Saved data entries
┄┄┄┄┄┄┄┄┄┄┄┄┄┄┄┄┄┄┄┄

/-- STN.MODE: the configured mode with its side effect and the state the table of R11 moves the station to; a mode that
the kind of station may not have is BAD_ARG. OFF takes a polled scale out of service (R10); a move between two
in-service states queues the in-service SETMODE (R17), releases the pin with one evaluation (R51, R104) and, out of
NORMAL, empties the copy map and queues a PURGE "all" or its backlog marker (R21, R92). While the station is JOINING the
join target is recomputed: where it differs, the join SETMODE is rewritten and its sent mark cleared (R9). -/
def Obligations.StnModeMoves : Prop :=
  ∀ (s : State) (a x : Nat), s.op.resetLow = false → 1 ≤ a → a ≤ 18 →
    let body := chars 1 a ++ chars 1 x
    let st := s.station a
    (x < 1 ∨ 4 < x ∧ x < 256 ∨ 16 < a ∧ (x = 3 ∨ x = 4) →
      exec (.stnMode body) s = .next (s.responded 33 .badArg false [] 5))
    ∧ ∀ m, modeCode m = x → (a ≤ 16 ∨ m = .off ∨ m = .normal) →
        ∃ t, exec (.stnMode body) s = .next t
          ∧ t.op.response = some { code := 33, result := .ok, clamped := false, body := [] }
          ∧ (t.station a).mode = m
          ∧ (t.station a).detachedFlag = (if m = .normal then false else if m = .detached then true else st.detachedFlag)
          ∧ (t.station a).score = (if m = .normal then 0 else st.score)
          ∧ (t.station a).state =
              (match m, st.state with
                | .off, _ => .off
                | _, .off => .absent
                | _, .absent => .absent
                | _, .joining => .joining
                | .normal, _ => .normal
                | .detached, _ => .detached
                | .proof, _ => .proof)
          ∧ (∀ b, b ≠ a → (t.station b).mode = (s.station b).mode ∧ (t.station b).state = (s.station b).state
              ∧ (t.station b).miss = (s.station b).miss ∧ (t.station b).score = (s.station b).score)
          ∧ (m = .off → polled st.state = true →
              t.station a = { st with mode := .off, state := .off, queue := [], backlog := .articles [], holdOff := false,
                                      showOwed := false, miss := 0 }
              ∧ (a ≤ 16 → s.LeftService t a))
          ∧ (a ≤ 16 → m ≠ .off → s.inService a = true → (t.station a).state ≠ st.state →
              let ch := if (s.channel a).ctx.pin.isSome then unpinned (s.channel a) else s.channel a
              (∃ e ∈ (t.station a).queue, e.msg = .setmode (t.station a).state false (s.layoutOf a))
              ∧ t.channel a =
                  judged ch (formVerdict ch s.op.settings.increment (decide ((t.station a).state = .proof)))
              ∧ (t.channel a).ctx.pin = none
              ∧ (∀ p, (s.channel a).ctx.pin = some p → a ∉ (t.article p.number).pins)
              ∧ (st.state ≠ .normal → t.copyMap a = s.copyMap a)
              ∧ (st.state = .normal → t.copyMap a = [] ∧ (∀ e ∈ s.copyMap a, a ∉ (t.article e.article).holders)
                ∧ ((∃ e ∈ (t.station a).queue, e.msg = .purgeAll) ∨ (t.station a).backlog = .all)))
          ∧ (st.state = .joining → m ≠ .off → ∀ old layout sent rest,
              st.queue = { msg := .setmode old true layout, sent := sent } :: rest →
              let target : StationState :=
                if m = .proof then .proof else if m = .detached then .detached else .normal
              let rewritten : List Entry :=
                if old = target then st.queue else { msg := .setmode target true layout, sent := false } :: rest
              (t.station a).queue.map (·.msg) = rewritten.map (·.msg)
              ∧ ∀ v, s.lc.visit = some v → v.probe = false → polled (s.station v.station).state = true →
                  (t.station a).queue = rewritten)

┄┄┄┄┄┄┄┄┄┄┄┄┄┄┄┄┄┄┄┄

» **Exercise goal**: Copy exactly the lines that begin with the one containing "if old = target" and continue to the end of the records, both included, and nothing more.

» **Task output**:
                if old = target then st.queue else { msg := .setmode target true layout, sent := false } :: rest
              (t.station a).queue.map (·.msg) = rewritten.map (·.msg)
              ∧ ∀ v, s.lc.visit = some v → v.probe = false → polled (s.station v.station).state = true →
                  (t.station a).queue = rewritten)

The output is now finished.